Description of the task: Can you find the lines of the listing that include "failed" and copy every one?

Task inputs:
-- ==== Sys2Proof/Laws/State.lean ====
section
/-! SUPPORT. One lemma per field per update of the state, of a wave and of a lane, and what each read by name gives after a write by name. -/
namespace Sys2Proof.Machine

@[simp] theorem State.setWave_mem (s : State) (w : Nat) (x : Wave) : (s.setWave w x).mem = s.mem := rfl
@[simp] theorem State.setWave_rels (s : State) (w : Nat) (x : Wave) : (s.setWave w x).rels = s.rels := rfl
@[simp] theorem State.setWave_units (s : State) (w : Nat) (x : Wave) : (s.setWave w x).units = s.units := rfl
@[simp] theorem State.setWave_launches (s : State) (w : Nat) (x : Wave) : (s.setWave w x).launches = s.launches := rfl
@[simp] theorem State.setWave_frames (s : State) (w : Nat) (x : Wave) : (s.setWave w x).frames = s.frames := rfl
@[simp] theorem State.setWave_held (s : State) (w : Nat) (x : Wave) : (s.setWave w x).held = s.held := rfl
@[simp] theorem State.setWave_ctxs (s : State) (w : Nat) (x : Wave) : (s.setWave w x).ctxs = s.ctxs := rfl
@[simp] theorem State.setWave_pf (s : State) (w : Nat) (x : Wave) : (s.setWave w x).pf = s.pf := rfl
@[simp] theorem State.setWave_cores (s : State) (w : Nat) (x : Wave) : (s.setWave w x).cores = s.cores := rfl
@[simp] theorem State.setWave_clusters (s : State) (w : Nat) (x : Wave) : (s.setWave w x).clusters = s.clusters := rfl
@[simp] theorem State.setWave_dies (s : State) (w : Nat) (x : Wave) : (s.setWave w x).dies = s.dies := rfl
@[simp] theorem State.setWave_pkg (s : State) (w : Nat) (x : Wave) : (s.setWave w x).pkg = s.pkg := rfl
@[simp] theorem State.setWave_agenda (s : State) (w : Nat) (x : Wave) : (s.setWave w x).agenda = s.agenda := rfl
@[simp] theorem State.setWave_occ (s : State) (w : Nat) (x : Wave) : (s.setWave w x).occ = s.occ := rfl
@[simp] theorem State.setWave_cur (s : State) (w : Nat) (x : Wave) : (s.setWave w x).cur = s.cur := rfl
@[simp] theorem State.setWave_opp (s : State) (w : Nat) (x : Wave) : (s.setWave w x).opp = s.opp := rfl
@[simp] theorem State.setWave_fresh (s : State) (w : Nat) (x : Wave) : (s.setWave w x).fresh = s.fresh := rfl
@[simp] theorem State.setWave_passed (s : State) (w : Nat) (x : Wave) : (s.setWave w x).passed = s.passed := rfl
@[simp] theorem State.setWave_spilled (s : State) (w : Nat) (x : Wave) : (s.setWave w x).spilled = s.spilled := rfl
@[simp] theorem State.setWave_breaks (s : State) (w : Nat) (x : Wave) : (s.setWave w x).breaks = s.breaks := rfl
@[simp] theorem State.setWave_failed (s : State) (w : Nat) (x : Wave) : (s.setWave w x).failed = s.failed := rfl
@[simp] theorem State.setWave_nextId (s : State) (w : Nat) (x : Wave) : (s.setWave w x).nextId = s.nextId := rfl

@[simp] theorem State.setUnit_mem (s : State) (u : Nat) (x : UnitSt) : (s.setUnit u x).mem = s.mem := rfl
@[simp] theorem State.setUnit_rels (s : State) (u : Nat) (x : UnitSt) : (s.setUnit u x).rels = s.rels := rfl
@[simp] theorem State.setUnit_waves (s : State) (u : Nat) (x : UnitSt) : (s.setUnit u x).waves = s.waves := rfl
@[simp] theorem State.setUnit_launches (s : State) (u : Nat) (x : UnitSt) : (s.setUnit u x).launches = s.launches := rfl
@[simp] theorem State.setUnit_frames (s : State) (u : Nat) (x : UnitSt) : (s.setUnit u x).frames = s.frames := rfl
@[simp] theorem State.setUnit_held (s : State) (u : Nat) (x : UnitSt) : (s.setUnit u x).held = s.held := rfl
@[simp] theorem State.setUnit_ctxs (s : State) (u : Nat) (x : UnitSt) : (s.setUnit u x).ctxs = s.ctxs := rfl
@[simp] theorem State.setUnit_pf (s : State) (u : Nat) (x : UnitSt) : (s.setUnit u x).pf = s.pf := rfl
@[simp] theorem State.setUnit_cores (s : State) (u : Nat) (x : UnitSt) : (s.setUnit u x).cores = s.cores := rfl
@[simp] theorem State.setUnit_clusters (s : State) (u : Nat) (x : UnitSt) : (s.setUnit u x).clusters = s.clusters := rfl
@[simp] theorem State.setUnit_dies (s : State) (u : Nat) (x : UnitSt) : (s.setUnit u x).dies = s.dies := rfl
@[simp] theorem State.setUnit_pkg (s : State) (u : Nat) (x : UnitSt) : (s.setUnit u x).pkg = s.pkg := rfl
@[simp] theorem State.setUnit_agenda (s : State) (u : Nat) (x : UnitSt) : (s.setUnit u x).agenda = s.agenda := rfl
@[simp] theorem State.setUnit_occ (s : State) (u : Nat) (x : UnitSt) : (s.setUnit u x).occ = s.occ := rfl
@[simp] theorem State.setUnit_cur (s : State) (u : Nat) (x : UnitSt) : (s.setUnit u x).cur = s.cur := rfl
@[simp] theorem State.setUnit_opp (s : State) (u : Nat) (x : UnitSt) : (s.setUnit u x).opp = s.opp := rfl
@[simp] theorem State.setUnit_fresh (s : State) (u : Nat) (x : UnitSt) : (s.setUnit u x).fresh = s.fresh := rfl
@[simp] theorem State.setUnit_passed (s : State) (u : Nat) (x : UnitSt) : (s.setUnit u x).passed = s.passed := rfl
@[simp] theorem State.setUnit_spilled (s : State) (u : Nat) (x : UnitSt) : (s.setUnit u x).spilled = s.spilled := rfl
@[simp] theorem State.setUnit_breaks (s : State) (u : Nat) (x : UnitSt) : (s.setUnit u x).breaks = s.breaks := rfl
@[simp] theorem State.setUnit_failed (s : State) (u : Nat) (x : UnitSt) : (s.setUnit u x).failed = s.failed := rfl
@[simp] theorem State.setUnit_nextId (s : State) (u : Nat) (x : UnitSt) : (s.setUnit u x).nextId = s.nextId := rfl

@[simp] theorem State.setLaunch_mem (s : State) (n : Nat) (x : Launch) : (s.setLaunch n x).mem = s.mem := rfl
@[simp] theorem State.setLaunch_rels (s : State) (n : Nat) (x : Launch) : (s.setLaunch n x).rels = s.rels := rfl
@[simp] theorem State.setLaunch_waves (s : State) (n : Nat) (x : Launch) : (s.setLaunch n x).waves = s.waves := rfl
@[simp] theorem State.setLaunch_units (s : State) (n : Nat) (x : Launch) : (s.setLaunch n x).units = s.units := rfl
@[simp] theorem State.setLaunch_frames (s : State) (n : Nat) (x : Launch) : (s.setLaunch n x).frames = s.frames := rfl
@[simp] theorem State.setLaunch_held (s : State) (n : Nat) (x : Launch) : (s.setLaunch n x).held = s.held := rfl
@[simp] theorem State.setLaunch_ctxs (s : State) (n : Nat) (x : Launch) : (s.setLaunch n x).ctxs = s.ctxs := rfl
@[simp] theorem State.setLaunch_pf (s : State) (n : Nat) (x : Launch) : (s.setLaunch n x).pf = s.pf := rfl
@[simp] theorem State.setLaunch_cores (s : State) (n : Nat) (x : Launch) : (s.setLaunch n x).cores = s.cores := rfl
@[simp] theorem State.setLaunch_clusters (s : State) (n : Nat) (x : Launch) : (s.setLaunch n x).clusters = s.clusters := rfl
@[simp] theorem State.setLaunch_dies (s : State) (n : Nat) (x : Launch) : (s.setLaunch n x).dies = s.dies := rfl
@[simp] theorem State.setLaunch_pkg (s : State) (n : Nat) (x : Launch) : (s.setLaunch n x).pkg = s.pkg := rfl
@[simp] theorem State.setLaunch_agenda (s : State) (n : Nat) (x : Launch) : (s.setLaunch n x).agenda = s.agenda := rfl
@[simp] theorem State.setLaunch_occ (s : State) (n : Nat) (x : Launch) : (s.setLaunch n x).occ = s.occ := rfl
@[simp] theorem State.setLaunch_cur (s : State) (n : Nat) (x : Launch) : (s.setLaunch n x).cur = s.cur := rfl
@[simp] theorem State.setLaunch_opp (s : State) (n : Nat) (x : Launch) : (s.setLaunch n x).opp = s.opp := rfl
@[simp] theorem State.setLaunch_fresh (s : State) (n : Nat) (x : Launch) : (s.setLaunch n x).fresh = s.fresh := rfl
@[simp] theorem State.setLaunch_passed (s : State) (n : Nat) (x : Launch) : (s.setLaunch n x).passed = s.passed := rfl
@[simp] theorem State.setLaunch_spilled (s : State) (n : Nat) (x : Launch) : (s.setLaunch n x).spilled = s.spilled := rfl
@[simp] theorem State.setLaunch_breaks (s : State) (n : Nat) (x : Launch) : (s.setLaunch n x).breaks = s.breaks := rfl
@[simp] theorem State.setLaunch_failed (s : State) (n : Nat) (x : Launch) : (s.setLaunch n x).failed = s.failed := rfl
@[simp] theorem State.setLaunch_nextId (s : State) (n : Nat) (x : Launch) : (s.setLaunch n x).nextId = s.nextId := rfl

@[simp] theorem State.setCtx_mem (s : State) (v : Nat) (x : Ctx) : (s.setCtx v x).mem = s.mem := rfl
@[simp] theorem State.setCtx_rels (s : State) (v : Nat) (x : Ctx) : (s.setCtx v x).rels = s.rels := rfl
@[simp] theorem State.setCtx_waves (s : State) (v : Nat) (x : Ctx) : (s.setCtx v x).waves = s.waves := rfl
@[simp] theorem State.setCtx_units (s : State) (v : Nat) (x : Ctx) : (s.setCtx v x).units = s.units := rfl
@[simp] theorem State.setCtx_launches (s : State) (v : Nat) (x : Ctx) : (s.setCtx v x).launches = s.launches := rfl
@[simp] theorem State.setCtx_frames (s : State) (v : Nat) (x : Ctx) : (s.setCtx v x).frames = s.frames := rfl
@[simp] theorem State.setCtx_held (s : State) (v : Nat) (x : Ctx) : (s.setCtx v x).held = s.held := rfl
@[simp] theorem State.setCtx_pf (s : State) (v : Nat) (x : Ctx) : (s.setCtx v x).pf = s.pf := rfl
@[simp] theorem State.setCtx_cores (s : State) (v : Nat) (x : Ctx) : (s.setCtx v x).cores = s.cores := rfl
@[simp] theorem State.setCtx_clusters (s : State) (v : Nat) (x : Ctx) : (s.setCtx v x).clusters = s.clusters := rfl
@[simp] theorem State.setCtx_dies (s : State) (v : Nat) (x : Ctx) : (s.setCtx v x).dies = s.dies := rfl
@[simp] theorem State.setCtx_pkg (s : State) (v : Nat) (x : Ctx) : (s.setCtx v x).pkg = s.pkg := rfl
@[simp] theorem State.setCtx_agenda (s : State) (v : Nat) (x : Ctx) : (s.setCtx v x).agenda = s.agenda := rfl
@[simp] theorem State.setCtx_occ (s : State) (v : Nat) (x : Ctx) : (s.setCtx v x).occ = s.occ := rfl
@[simp] theorem State.setCtx_cur (s : State) (v : Nat) (x : Ctx) : (s.setCtx v x).cur = s.cur := rfl
@[simp] theorem State.setCtx_opp (s : State) (v : Nat) (x : Ctx) : (s.setCtx v x).opp = s.opp := rfl
@[simp] theorem State.setCtx_fresh (s : State) (v : Nat) (x : Ctx) : (s.setCtx v x).fresh = s.fresh := rfl
@[simp] theorem State.setCtx_passed (s : State) (v : Nat) (x : Ctx) : (s.setCtx v x).passed = s.passed := rfl
@[simp] theorem State.setCtx_spilled (s : State) (v : Nat) (x : Ctx) : (s.setCtx v x).spilled = s.spilled := rfl
@[simp] theorem State.setCtx_breaks (s : State) (v : Nat) (x : Ctx) : (s.setCtx v x).breaks = s.breaks := rfl
@[simp] theorem State.setCtx_failed (s : State) (v : Nat) (x : Ctx) : (s.setCtx v x).failed = s.failed := rfl
@[simp] theorem State.setCtx_nextId (s : State) (v : Nat) (x : Ctx) : (s.setCtx v x).nextId = s.nextId := rfl

@[simp] theorem State.setCore_mem (s : State) (k : Nat) (x : CoreSt) : (s.setCore k x).mem = s.mem := rfl
@[simp] theorem State.setCore_rels (s : State) (k : Nat) (x : CoreSt) : (s.setCore k x).rels = s.rels := rfl
@[simp] theorem State.setCore_waves (s : State) (k : Nat) (x : CoreSt) : (s.setCore k x).waves = s.waves := rfl
@[simp] theorem State.setCore_units (s : State) (k : Nat) (x : CoreSt) : (s.setCore k x).units = s.units := rfl
@[simp] theorem State.setCore_launches (s : State) (k : Nat) (x : CoreSt) : (s.setCore k x).launches = s.launches := rfl
@[simp] theorem State.setCore_frames (s : State) (k : Nat) (x : CoreSt) : (s.setCore k x).frames = s.frames := rfl
@[simp] theorem State.setCore_held (s : State) (k : Nat) (x : CoreSt) : (s.setCore k x).held = s.held := rfl
@[simp] theorem State.setCore_ctxs (s : State) (k : Nat) (x : CoreSt) : (s.setCore k x).ctxs = s.ctxs := rfl
@[simp] theorem State.setCore_pf (s : State) (k : Nat) (x : CoreSt) : (s.setCore k x).pf = s.pf := rfl
@[simp] theorem State.setCore_clusters (s : State) (k : Nat) (x : CoreSt) : (s.setCore k x).clusters = s.clusters := rfl
@[simp] theorem State.setCore_dies (s : State) (k : Nat) (x : CoreSt) : (s.setCore k x).dies = s.dies := rfl
@[simp] theorem State.setCore_pkg (s : State) (k : Nat) (x : CoreSt) : (s.setCore k x).pkg = s.pkg := rfl
@[simp] theorem State.setCore_agenda (s : State) (k : Nat) (x : CoreSt) : (s.setCore k x).agenda = s.agenda := rfl
@[simp] theorem State.setCore_occ (s : State) (k : Nat) (x : CoreSt) : (s.setCore k x).occ = s.occ := rfl
@[simp] theorem State.setCore_cur (s : State) (k : Nat) (x : CoreSt) : (s.setCore k x).cur = s.cur := rfl
@[simp] theorem State.setCore_opp (s : State) (k : Nat) (x : CoreSt) : (s.setCore k x).opp = s.opp := rfl
@[simp] theorem State.setCore_fresh (s : State) (k : Nat) (x : CoreSt) : (s.setCore k x).fresh = s.fresh := rfl
@[simp] theorem State.setCore_passed (s : State) (k : Nat) (x : CoreSt) : (s.setCore k x).passed = s.passed := rfl
@[simp] theorem State.setCore_spilled (s : State) (k : Nat) (x : CoreSt) : (s.setCore k x).spilled = s.spilled := rfl
@[simp] theorem State.setCore_breaks (s : State) (k : Nat) (x : CoreSt) : (s.setCore k x).breaks = s.breaks := rfl
@[simp] theorem State.setCore_failed (s : State) (k : Nat) (x : CoreSt) : (s.setCore k x).failed = s.failed := rfl
@[simp] theorem State.setCore_nextId (s : State) (k : Nat) (x : CoreSt) : (s.setCore k x).nextId = s.nextId := rfl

Task solution:
@[simp] theorem State.setWave_failed (s : State) (w : Nat) (x : Wave) : (s.setWave w x).failed = s.failed := rfl
@[simp] theorem State.setUnit_failed (s : State) (u : Nat) (x : UnitSt) : (s.setUnit u x).failed = s.failed := rfl
@[simp] theorem State.setLaunch_failed (s : State) (n : Nat) (x : Launch) : (s.setLaunch n x).failed = s.failed := rfl
@[simp] theorem State.setCtx_failed (s : State) (v : Nat) (x : Ctx) : (s.setCtx v x).failed = s.failed := rfl
@[simp] theorem State.setCore_failed (s : State) (k : Nat) (x : CoreSt) : (s.setCore k x).failed = s.failed := rfl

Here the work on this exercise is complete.